*** Opening DATASET EXCERPTS ***

-- ==== Sys2Proof/Laws/Ops.lean ====
section
/-!
SUPPORT. Laws/Ops.lean: what each shared operation of Machine/Ops.lean may change, said once: a `_frame` lemma names the fields
that may differ.
-/

namespace Sys2Proof.Machine

/-! ### The issuing cohort and its outcome -/

theorem withMe_some (s : State) (c : Cohort) (k : Cohort → Out) (h : s.me? = some c) : withMe s k = k c := by
  simp [withMe, h]

theorem finish_eq (s : State) (c : Cohort) : finish s c = .next (s.setCohort c.complete) := rfl

theorem waitHere_eq (s : State) (c : Cohort) : waitHere s c = .next (s.setCohort { c with wait := .retry }) := rfl

/-- The cohort that a next state of `finish` holds. -/
theorem finish_cohort (s : State) (c : Cohort) (h : (s.cohort? c.cid).isSome) (hc : c.complete.cid = c.cid) :
    ∃ t : State, finish s c = .next t ∧ t.cohort? c.cid = some c.complete :=
  ⟨_, rfl, by rw [← hc] at h ⊢; exact State.cohort_setCohort s c.complete h⟩

/-! ### Control state -/

@[simp] theorem Cohort.setSlot_cid (c : Cohort) (x : Bool) (v : Option PcSlot) : (c.setSlot x v).cid = c.cid := by
  unfold Cohort.setSlot; split <;> rfl

/-- A slot that is replaced, and the other one. -/
@[simp] theorem Cohort.slot_setSlot (c : Cohort) (x : Bool) (v : Option PcSlot) : (c.setSlot x v).slot x = v := by
  cases x <;> rfl

@[simp] theorem Cohort.slot_setSlot_other (c : Cohort) (x : Bool) (v : Option PcSlot) : (c.setSlot x v).slot (!x) = c.slot (!x) := by
  cases x <;> rfl

/-- Only the slots of a cohort differ. -/
theorem Cohort.setSlot_frame (c : Cohort) (x : Bool) (v : Option PcSlot) :
    c.setSlot x v = { c with s0 := (c.setSlot x v).s0, s1 := (c.setSlot x v).s1 } := by
  cases x <;> rfl

/-- A transfer changes only the slots, which slot issued last, and the wait. -/
theorem Cohort.goto_frame (c : Cohort) (pc : Word) :
    c.goto pc = { c with s0 := (c.goto pc).s0, s1 := (c.goto pc).s1, lastS := c.issuer, wait := .none } := by
  unfold Cohort.goto
  cases c.issuer <;> rfl

/-- A pop changes only the stack and how much of it lies in the spill area. -/
theorem Cohort.pop_frame (c d : Cohort) (e : StackEntry) (h : c.pop = some (e, d)) :
    d = { c with stack := d.stack, nSpill := d.nSpill } ∧ c.stack = e :: d.stack := by
  unfold Cohort.pop at h
  split at h
  · cases h
  · cases hs : c.stack with
    | nil => rw [hs] at h; cases h
    | cons x st =>
      rw [hs] at h
      cases h
      exact ⟨rfl, rfl⟩

/-- Only what R34 works on differs: the slots, J, the stack, and the note of a merge (R38). -/
def Cohort.onlyPath (c d : Cohort) : Prop :=
  d = { c with s0 := d.s0, s1 := d.s1, j := d.j, stack := d.stack, nSpill := d.nSpill, merged := d.merged }

theorem Cohort.onlyPath_trans {c d e : Cohort} (h : c.onlyPath d) (g : d.onlyPath e) : c.onlyPath e := by
  unfold Cohort.onlyPath at *
  rw [h] at g
  exact g

theorem Cohort.pop_onlyPath (c d : Cohort) (e : StackEntry) (h : c.pop = some (e, d)) : c.onlyPath d := by
  have := (Cohort.pop_frame c d e h).1
  unfold Cohort.onlyPath
  rw [this]

theorem Cohort.onlyPath_with {c d : Cohort} (h : c.onlyPath d) (a b : Option PcSlot) (j : Word) : c.onlyPath { d with s0 := a, s1 := b, j := j } := by
  unfold Cohort.onlyPath at *
  rw [h]

theorem Cohort.onlyPath_ite {c a b : Cohort} {p : Prop} [Decidable p] (ha : c.onlyPath a) (hb : c.onlyPath b) : c.onlyPath (if p then a else b) := by
  split <;> assumption

/-- R34 changes only the slots, J, the stack, and the note of a merge (R38). -/
theorem Cohort.reconverge_onlyPath : ∀ (n : Nat) (c : Cohort), c.onlyPath (c.reconverge n) := by
  intro n
  induction n with
  | zero => intro c; rfl
  | succ n ih =>
    intro c
    have merged : ∀ a b : Cohort, c.onlyPath a → c.onlyPath b → ∀ m : Cohort → StackEntry → Cohort,
        (∀ e d, a.pop = some (e, d) → c.onlyPath (m d e)) →
        c.onlyPath (match a.pop with
          | none => b
          | some (e, d) => Cohort.reconverge n (m d e)) := by
      intro a b _ hb m hm
      split
      · exact hb
      · rename_i e d hp
        exact Cohort.onlyPath_trans (hm e d hp) (ih _)
    rw [Cohort.reconverge]
    split
    · exact merged c c rfl rfl (fun d e => { d with s0 := liveSlot e.pc (e.mask &&& ~~~c.dead), j := e.outer })
        fun e d hp => Cohort.onlyPath_with (Cohort.pop_onlyPath c d e hp) _ _ _
    · refine Cohort.onlyPath_ite ?_ rfl
      refine merged _ _ ?_ ?_ (fun d e => { d with s1 := liveSlot e.pc (e.mask &&& ~~~c.dead), j := e.outer }) ?_
      · exact rfl
      · exact rfl
      intro e d hp
      exact Cohort.onlyPath_with (Cohort.onlyPath_trans (by exact rfl) (Cohort.pop_onlyPath _ d e hp)) _ _ _

theorem Cohort.settle_onlyPath (c : Cohort) : c.onlyPath c.settle := Cohort.reconverge_onlyPath _ c

/-- A completed instruction changes only control state. -/
theorem Cohort.complete_frame (c : Cohort) : c.complete =
    { c with s0 := c.complete.s0, s1 := c.complete.s1, j := c.complete.j, stack := c.complete.stack, nSpill := c.complete.nSpill,
             merged := c.complete.merged, lastS := c.issuer, wait := .none } := by
  have h := Cohort.settle_onlyPath c.advance
  have g := Cohort.goto_frame c (c.here.pc + 1)
  unfold Cohort.onlyPath at h
  unfold Cohort.complete
  rw [h]
  unfold Cohort.advance
  rw [g]

@[simp] theorem Cohort.complete_cid (c : Cohort) : c.complete.cid = c.cid := by rw [Cohort.complete_frame]
@[simp] theorem Cohort.complete_regs (c : Cohort) : c.complete.regs = c.regs := by rw [Cohort.complete_frame]
@[simp] theorem Cohort.complete_preds (c : Cohort) : c.complete.preds = c.preds := by rw [Cohort.complete_frame]
@[simp] theorem Cohort.complete_vstat (c : Cohort) : c.complete.vstat = c.vstat := by rw [Cohort.complete_frame]

/-! ### Stopping a context -/

/-- A pre-emption that is lost to another event: only cohorts differ, each in what is pending for it. -/
theorem State.losePreempts_frame (s : State) (k : BitVec 16) : s.losePreempts k = { s with cohorts := (s.losePreempts k).cohorts } := rfl

/-- The halt line: only contexts, and what is pending for cohorts, differ. -/
theorem State.halt_frame (s : State) (k : BitVec 16) (g : BitVec 5) (core : BitVec 16) (pc : Word) :
    s.halt k g core pc = { s with ctxs := (s.halt k g core pc).ctxs, cohorts := (s.halt k g core pc).cohorts } := by
  unfold State.halt
  simp only
  generalize hs : s.losePreempts k = s1
  have h1 : s1 = { s with cohorts := s1.cohorts } := by rw [← hs, State.losePreempts_frame]
  rw [h1]
  split
  · rfl
  · split
    · split
      · rfl
      · split <;> rfl
    · rfl

/-- An event that reaches a cohort changes only its cause record and what is pending. -/
theorem Cohort.meet_frame (c : Cohort) (e : PendEvent) :
    c.meet e = { c with
      cause := (c.meet e).cause, caused0 := (c.meet e).caused0, caused1 := (c.meet e).caused1, caused2 := (c.meet e).caused2,
      epc := (c.meet e).epc, laneRecs := (c.meet e).laneRecs, raised := (c.meet e).raised, jobSide := (c.meet e).jobSide,
      pend := (c.meet e).pend, pendInfo := (c.meet e).pendInfo } := by
  unfold Cohort.meet
  split
  · split <;> rfl
  · rfl

@[simp] theorem Cohort.meet_cid (c : Cohort) (e : PendEvent) : (c.meet e).cid = c.cid := by rw [Cohort.meet_frame]

/-- A cohort without a cause, or one whose handler runs, takes the cause at once (R234, R238). -/
theorem Cohort.meet_takes (c : Cohort) (e : PendEvent) (h : (c.raised && !c.hmode) = false) : c.meet e = c.takeCause e := by
  simp [Cohort.meet, h]

/-- Taking a cause: only cohorts and contexts differ. -/
theorem State.raise_frame (s : State) (c : Cohort) (g : Nat) (detail : BitVec 96) (recs : List LaneRec) :
    s.raise c g detail recs = { s with cohorts := (s.raise c g detail recs).cohorts, ctxs := (s.raise c g detail recs).ctxs } := by
  unfold State.raise
  rw [State.halt_frame]
  rfl

@[simp] theorem State.halt_mem (s : State) (k : BitVec 16) (g : BitVec 5) (core : BitVec 16) (pc : Word) :
    (s.halt k g core pc).mem = s.mem := by rw [State.halt_frame]

@[simp] theorem State.raise_mem (s : State) (c : Cohort) (g : Nat) (detail : BitVec 96) (recs : List LaneRec) :
    (s.raise c g detail recs).mem = s.mem := by rw [State.raise_frame]

/-- A context that runs is halted: its record of the stop. -/
theorem State.halt_ctx (s : State) (k : BitVec 16) (g : BitVec 5) (core : BitVec 16) (pc : Word) (x : Ctx) (h : s.ctx? k = some x)
    (hr : x.halt = false) : (s.halt k g core pc).ctx? k = some
      { x with halt := true, haltAt := s.cycles, enginesStopped := false, stopWritten := false, inHandler := false, double := false,
               stopNum := x.stopNum + 1, firstCause := g, firstCore := core, firstPc := pc } := by
  have hk := State.ctx_ctxid s k x h
  subst hk
  have h' : (s.losePreempts x.ctxid).ctx? x.ctxid = some x := h
  simp only [State.halt, h', hr, Bool.false_eq_true, if_false]
  exact State.ctx_setCtx (s.losePreempts x.ctxid)
    { x with halt := true, haltAt := s.cycles, enginesStopped := false, stopWritten := false, inHandler := false, double := false,
             stopNum := x.stopNum + 1, firstCause := g, firstCore := core, firstPc := pc } (by simp [h'])

/-! ### The baton, barriers and the end of a cohort -/

theorem State.passBaton_frame (s : State) (core : Nat) :
    s.passBaton core = { s with cohorts := (s.passBaton core).cohorts, cores := (s.passBaton core).cores } := by
  unfold State.passBaton
  split <;> rfl

theorem State.freeBanks_frame (s : State) (c : Cohort) : s.freeBanks c = { s with cores := (s.freeBanks c).cores } := rfl

theorem State.barCheck_frame (s : State) (sc : Scope) (c : Cohort) : s.barCheck sc c = { s with cohorts := (s.barCheck sc c).cohorts } := by
  unfold State.barCheck
  split <;> rfl

theorem State.retireWg_frame (s : State) (w : Wg) : s.retireWg w =
    { s with wgs := (s.retireWg w).wgs, colls := (s.retireWg w).colls, launches := (s.retireWg w).launches } := by
  unfold State.retireWg
  simp only
  split
  · split <;> rfl
  · rfl

/-- The fields that the end of a cohort may change. -/
def State.leaveFrame (s t : State) : Prop := t =
  { s with cohorts := t.cohorts, cores := t.cores, waitTable := t.waitTable, wgs := t.wgs, colls := t.colls, launches := t.launches }

theorem State.leaveFrame_rfl (s : State) : s.leaveFrame s := rfl

theorem State.leaveFrame_trans {s t u : State} (h : s.leaveFrame t) (g : t.leaveFrame u) : s.leaveFrame u := by
  unfold State.leaveFrame at *
  rw [h] at g
  exact g

theorem State.retire_frame (s : State) (c : Cohort) : s.leaveFrame (s.retire c) := by
  unfold State.retire
  simp only
  have base : ∀ t : State, s.leaveFrame t → s.leaveFrame (match t.wg? c.wg with
      | some w =>
        if w.live ≤ 1 then t.retireWg w else t.setWg { w with live := w.live - 1, gone := (c.place, c.budget, c.nreg) :: w.gone }
      | none => t) := by
    intro t ht
    split
    · split
      · exact State.leaveFrame_trans ht (by unfold State.leaveFrame; rw [State.retireWg_frame])
      · exact State.leaveFrame_trans ht rfl
    · exact ht
  apply base
  have bars : ∀ (scs : List Scope) (t : State), s.leaveFrame t → s.leaveFrame (scs.foldl (fun t sc =>
      match t.cohorts.find? fun d => sameInstance sc c d && d.atBar sc with
      | some d => t.barCheck sc d
      | none => t) t) := by
    intro scs
    induction scs with
    | nil => intro t ht; exact ht
    | cons sc scs ih =>
      intro t ht
      apply ih
      dsimp only
      split
      · exact State.leaveFrame_trans ht (by unfold State.leaveFrame; rw [State.barCheck_frame])
      · exact ht
  apply bars
  split
  · unfold State.leaveFrame; rw [State.passBaton_frame]; rfl
  · rfl

theorem State.settleCohort_frame (s : State) (c : Cohort) : s.leaveFrame (s.settleCohort c) := by
  unfold State.settleCohort
  simp only
  split
  · rfl
  · split
    · exact State.retire_frame _ _
    · rfl

@[simp] theorem State.settleCohort_mem (s : State) (c : Cohort) : (s.settleCohort c).mem = s.mem := by
  have h := State.settleCohort_frame s c
  unfold State.leaveFrame at h
  rw [h]

end Sys2Proof.Machine
end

*** Closing DATASET EXCERPTS ***

_PROBLEM STATEMENT_
Each line above that contains the word "once" must be copied.

_RESPONSE BELOW_
SUPPORT. Laws/Ops.lean: what each shared operation of Machine/Ops.lean may change, said once: a `_frame` lemma names the fields
/-- A cohort without a cause, or one whose handler runs, takes the cause at once (R234, R238). -/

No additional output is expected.